I have a dataframe similar to this one

ID <- c(1,1,1,1,1,2,2,2,2,2,3,3,3,3,3)
p1 <- c(21000, 23400, 26800, 2345, 23464, 34563, 456433, 56543, 34543,3524, 353, 3432, 4542, 6343, 4534 )
p2 <- c(234235, 2342342, 32, 23432, 23423, 2342342, 34, 2343, 23434, 23434, 34, 234, 2343, 34, 5)
my.df <- data.frame(ID, p1, p2)

Now I would like to scale the values in p1 and p2 depending on their ID. So not the whole column would be scaled like when using the tapply() function, but rather scaling is done once for all values for ID 1, then for all values for ID 2 etc.
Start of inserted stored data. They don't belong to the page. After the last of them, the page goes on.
-- ==== Sys2Proof/Certificates/Slice0/Obligations.lean ====
section
/-!
DEFINITION. The statements about the model, each a rule of the spec or derived from some.
-/

open Sys2Proof Sys2Proof.Machine

/-! ### Words -/

/-- Decoding the word of an operation that the configuration has gives the operation back (R77, R82). -/
def Obligations.EncodedWordDecodesToItsOperation : Prop :=
  ∀ (c : Config) (i : Instr), i.wellFormed c = true → decode c (encode i) = .op i

/-- A word that decodes to an operation is the one word of that operation, and the configuration has it (R79 to R81).
-/
def Obligations.DecodedOperationHasOneWord : Prop :=
  ∀ (c : Config) (w : PortWord) (i : Instr), decode c w = .op i → encode i = w ∧ i.wellFormed c = true

/-- Words written out from the tables of R71 to R74 and R76 decode to the operations they stand for. -/
def Obligations.WrittenWordsDecode : Prop :=
  ∀ c : Config, c.hasAngle = true → c.hasInverse = true →
    decode c (.laneQ 0b110#3) = .op (.edge 1 0) ∧
    decode c (.laneS 0b10#2) = .op (.btn 0) ∧
    decode c (.portH 1#1) = .op .reset ∧
    decode c (.portC 0x0200000000#40) = .op .take ∧
    decode c (.portC 0x10000005DC#40) = .op (.pw2duty 1500) ∧
    decode c (.portC 0x110000FFFF#40) = .op (.pct2pw 0xFFFF) ∧
    decode c (.portC 0x1200B4005A#40) = .op (.ang2pw 90 180) ∧
    decode c (.portC 0x1307D003E8#40) = .op (.setbounds 1000 2000) ∧
    decode c (.portC 0x1400000266#40) = .op (.wrduty 614) ∧
    decode c (.portC 0x1900B405DC#40) = .op (.pw2ang 1500 180)

/-- The five clauses of R79, on the bits of the command word: (a) `opc` outside the map, (b) format N with `w[31:0] ≠
0`, (c) format A with `w[31:16] ≠ 0`, (d) an angle command without `HAS_ANGLE`, (e) an inverse command without
`HAS_INVERSE`. A reserved word is answered with `ERR_RESERVED` and changes no state; every other word is an operation.
-/
def Obligations.ReservedCommandWords : Prop :=
  ∀ (s : State) (w : BitVec 40) (rest : List PortWord), s.presented = .portC w :: rest →
    let opc := (w.extractLsb' 32 8).toNat
    let isReserved :=
      opc ∉ [0x01, 0x02, 0x03, 0x04, 0x10, 0x11, 0x12, 0x13, 0x14, 0x18, 0x19, 0x1A] ∨
      (opc ∈ [0x01, 0x02, 0x03, 0x04] ∧ w.extractLsb' 0 32 ≠ 0#32) ∨
      (opc ∈ [0x10, 0x11, 0x18] ∧ w.extractLsb' 16 16 ≠ 0#16) ∨
      (s.cfg.hasAngle = false ∧ opc ∈ [0x12, 0x19]) ∨
      (s.cfg.hasInverse = false ∧ opc ∈ [0x18, 0x19, 0x1A])
    (isReserved →
      step s = .next { s with presented := rest, responses := ⟨.err .reserved, 0⟩ :: s.responses }) ∧
    (¬ isReserved → ∃ i : Instr, decode s.cfg (.portC w) = .op i ∧ step s = exec i { s with presented := rest })

/-- Lane and host words have no reserved values (R80): every value with the event bit is an event, and one without it
causes no operation and changes no state. That a step takes such a word from its port, and is a step at all, is the
model's choice (log 10). -/
def Obligations.LaneAndHostWords : Prop :=
  ∀ (s : State) (rest : List PortWord),
    (∀ w : BitVec 3, s.presented = .laneQ w :: rest →
      (w.toNat < 4 → step s = .next { s with presented := rest }) ∧
      (4 ≤ w.toNat → step s = exec (.edge (w.extractLsb' 1 1) (w.extractLsb' 0 1)) { s with presented := rest })) ∧
    (∀ w : BitVec 2, s.presented = .laneS w :: rest →
      (w.toNat < 2 → step s = .next { s with presented := rest }) ∧
      (2 ≤ w.toNat → step s = exec (.btn (w.extractLsb' 0 1)) { s with presented := rest })) ∧
    (∀ w : BitVec 1, s.presented = .portH w :: rest →
      (w = 0 → step s = .next { s with presented := rest }) ∧
      (w = 1 → step s = exec .reset { s with presented := rest }))

/-- A port has words for its own agent's operations only (R198). -/
def Obligations.PortsFixTheAgent : Prop :=
  ∀ (c : Config) (w : PortWord) (i : Instr), decode c w = .op i → i.agent = w.agent

/-- The fields of a response word (R75): `st` in bits 35:32, at most 5, and `data` in bits 31:0; the codes of R192. -/
def Obligations.ResponseWordFields : Prop :=
  (∀ r : Response,
    (responseWord r).extractLsb' 32 4 = statusCode r.st ∧ (responseWord r).extractLsb' 0 32 = r.data ∧
    (statusCode r.st).toNat ≤ 5 ∧ (statusCode r.st = 0 ↔ r.st = .ok)) ∧
  [statusCode .ok, statusCode (.err .reserved), statusCode (.err .bounds), statusCode (.err .angleMax),
    statusCode (.err .noBounds), statusCode (.err .dutyRange)] = [0, 1, 2, 3, 4, 5]

/-! ### The whole machine -/

/-- A step runs the operation that the next presented word decodes to, with the word taken from its port. -/
def Obligations.StepRunsTheDecodedOperation : Prop :=
  ∀ (s : State) (w : PortWord) (rest : List PortWord) (i : Instr),
    s.presented = w :: rest → decode s.cfg w = .op i → step s = exec i { s with presented := rest }

/-- Every step, from any state at all, ends in a next state (R190, R235). -/
def Obligations.EveryStepEndsInANextState : Prop := ∀ s : State, ∃ t : State, step s = .next t

/-- With nothing presented nothing changes. The model's choice, from R203 (log 10). -/
def Obligations.NothingPresentedChangesNothing : Prop := ∀ s : State, s.presented = [] → step s = .next s

/-- The record of `State.reset`: the values of R36, which the model takes as its launch state (log 8). -/
def Obligations.ResetStateHasTheResetValues : Prop :=
  State.reset.prev = 0 ∧ State.reset.acc = 0 ∧ State.reset.pressed = false ∧ State.reset.pending = false ∧
  State.reset.minUs = 0 ∧ State.reset.maxUs = 0 ∧ State.reset.boundsValid = false ∧ State.reset.dutyOut = 0

/-- The invariant of the bounds, which the spec infers in R30, holds at reset, the model's launch state (log 8). -/
def Obligations.BoundsInvariantAtReset : Prop := BoundsInv State.reset

/-- The invariant that the spec infers in R30 is true after `RESET`, whatever the state before it, and every step
keeps it, from every state that has it, reached or not. -/
def Obligations.StepKeepsTheBoundsInvariant : Prop :=
  (∀ s t : State, exec .reset s = .next t → BoundsInv t) ∧
  (∀ s t : State, BoundsInv s → step s = .next t → BoundsInv t)

/-- A command word is taken and answered with exactly one response; a word of another port with none (R70). -/
def Obligations.OneResponseForEachCommand : Prop :=
  ∀ (s t : State) (w : PortWord) (rest : List PortWord), s.presented = w :: rest → step s = .next t →
    t.presented = rest ∧
    (w.agent = .consumer → ∃ r : Response, t.responses = r :: s.responses) ∧
    (w.agent ≠ .consumer → t.responses = s.responses)

/-- A step that answers with an error has `data = 0` and writes nothing of the record (R191). -/
def Obligations.ErrorResponsesWriteNothing : Prop :=
  ∀ (s t : State) (r : Response), step s = .next t → t.responses = r :: s.responses → r.st ≠ .ok →
    r.data = 0 ∧ t = { s with presented := s.presented.tail, responses := r :: s.responses }

/-- Nothing is latched (R191): what an operation does is the same whatever responses were sent before it. -/
def Obligations.EarlierResponsesHaveNoEffect : Prop :=
  ∀ (i : Instr) (s : State), ∃ (t : State) (new : List Response),
    t.responses = new ++ s.responses ∧
    ∀ rs : List Response, exec i { s with responses := rs } = .next { t with responses := new ++ rs }

/-- The causes of R192, exactly: an operation alone is answered with an error if and only if its cause holds. -/
def Obligations.ErrorsHaveExactlyTheirCauses : Prop :=
  ∀ (i : Instr) (s : State), errorFree [i] s = false ↔
    ((∃ lo hi : BitVec 16, i = .setbounds lo hi ∧ hi ≤ lo) ∨
     (∃ x : BitVec 16, i = .ang2pw x 0 ∨ i = .pw2ang x 0) ∨
     (s.boundsValid = false ∧
       ∃ x y : BitVec 16, i = .pct2pw x ∨ i = .ang2pw x y ∨ i = .pw2pct x ∨ i = .pw2ang x y) ∨
     (∃ d : BitVec 32, 8191 < d.toNat ∧ (i = .wrduty d ∨ i = .duty2pw d)))

/-- The writes of the access matrix (R34): a field without `w` in an operation's row keeps its value, and so do the
configuration and the words still to come. -/
def Obligations.AccessMatrixWrites : Prop :=
  ∀ (i : Instr) (s t : State), exec i s = .next t →
    t.cfg = s.cfg ∧ t.presented = s.presented ∧ ∀ f : Fld, f ∉ writesOf s.cfg i → t.fld f = s.fld f

/-- The reads of the access matrix (R34): two states that agree on the fields with `r` in an operation's row get the
same response, and every field the operation writes ends the same where it began the same. -/
def Obligations.AccessMatrixReads : Prop :=
  ∀ (i : Instr) (s1 s2 t1 t2 : State), s1.cfg = s2.cfg → (∀ f ∈ readsOf i, s1.fld f = s2.fld f) →
    exec i s1 = .next t1 → exec i s2 = .next t2 →
    (∃ new : List Response, t1.responses = new ++ s1.responses ∧ t2.responses = new ++ s2.responses) ∧
    ∀ f : Fld, s1.fld f = s2.fld f → t1.fld f = t2.fld f

/-- An operation of the decoder and one of the converter leave the same record in either order (R3, R21). -/
def Obligations.ComponentsCommute : Prop :=
  ∀ (q a : Instr) (s : State), componentOf q = .qdec → componentOf a = .auc →
    ∃ t u : State, runOps [q, a] s = .next t ∧ runOps [a, q] s = .next u ∧ SameRecord t u

/-- An operation repeated at once leaves the record as its first run left it, and a command other than `TAKE` is
answered the same; the second `TAKE` returns 0. An operation that writes no field changes no state (R55). -/
def Obligations.RepeatingAnOperation : Prop :=
  ∀ (i : Instr) (s : State), ∃ t u : State, exec i s = .next t ∧ exec i t = .next u ∧ SameRecord u t ∧
    (i.agent = .consumer → i ≠ .take →
      ∃ r : Response, u.responses = r :: r :: s.responses) ∧
    (i = .take → u.responses = ⟨.ok, 0⟩ :: ⟨.ok, s.acc⟩ :: s.responses) ∧
    (writesOf s.cfg i = [] → SameRecord t s)

/-! ### The host -/

/-- `RESET` (R220). -/
def Obligations.ResetUpdatesTheRecord : Prop :=
  encode .reset = .portH 1#1 ∧
  ∀ s : State, exec .reset s = .next { s with
    prev := 0, acc := 0, pressed := false, pending := false, minUs := 0, maxUs := 0, boundsValid := false, dutyOut := 0 }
Same for scaling of p2. The new dataframe should consist of the scaled values.

I already tried

df_scaled <- ddply(my.df, my.df$ID, scale(my.df$p1))

but get the error message

.fun is not a function.

Thanks for your help!

GNee
  • 147
  • 1
  • 2
  • 10

1 Answers1

4

dplyr makes this easy:

ID <- c(1,1,1,1,1,2,2,2,2,2,3,3,3,3,3)
p1 <- c(21000, 23400, 26800, 2345, 23464, 34563, 456433, 56543, 34543,3524, 353, 3432, 4542, 6343, 4534 )
p2 <- c(234235, 2342342, 32, 23432, 23423, 2342342, 34, 2343, 23434, 23434, 34, 234, 2343, 34, 5)
my.df <- data.frame(ID, p1, p2)

library(dplyr)
df_scaled <- my.df %>% group_by(ID) %>% mutate(p1 = scale(p1), p2=scale(p2))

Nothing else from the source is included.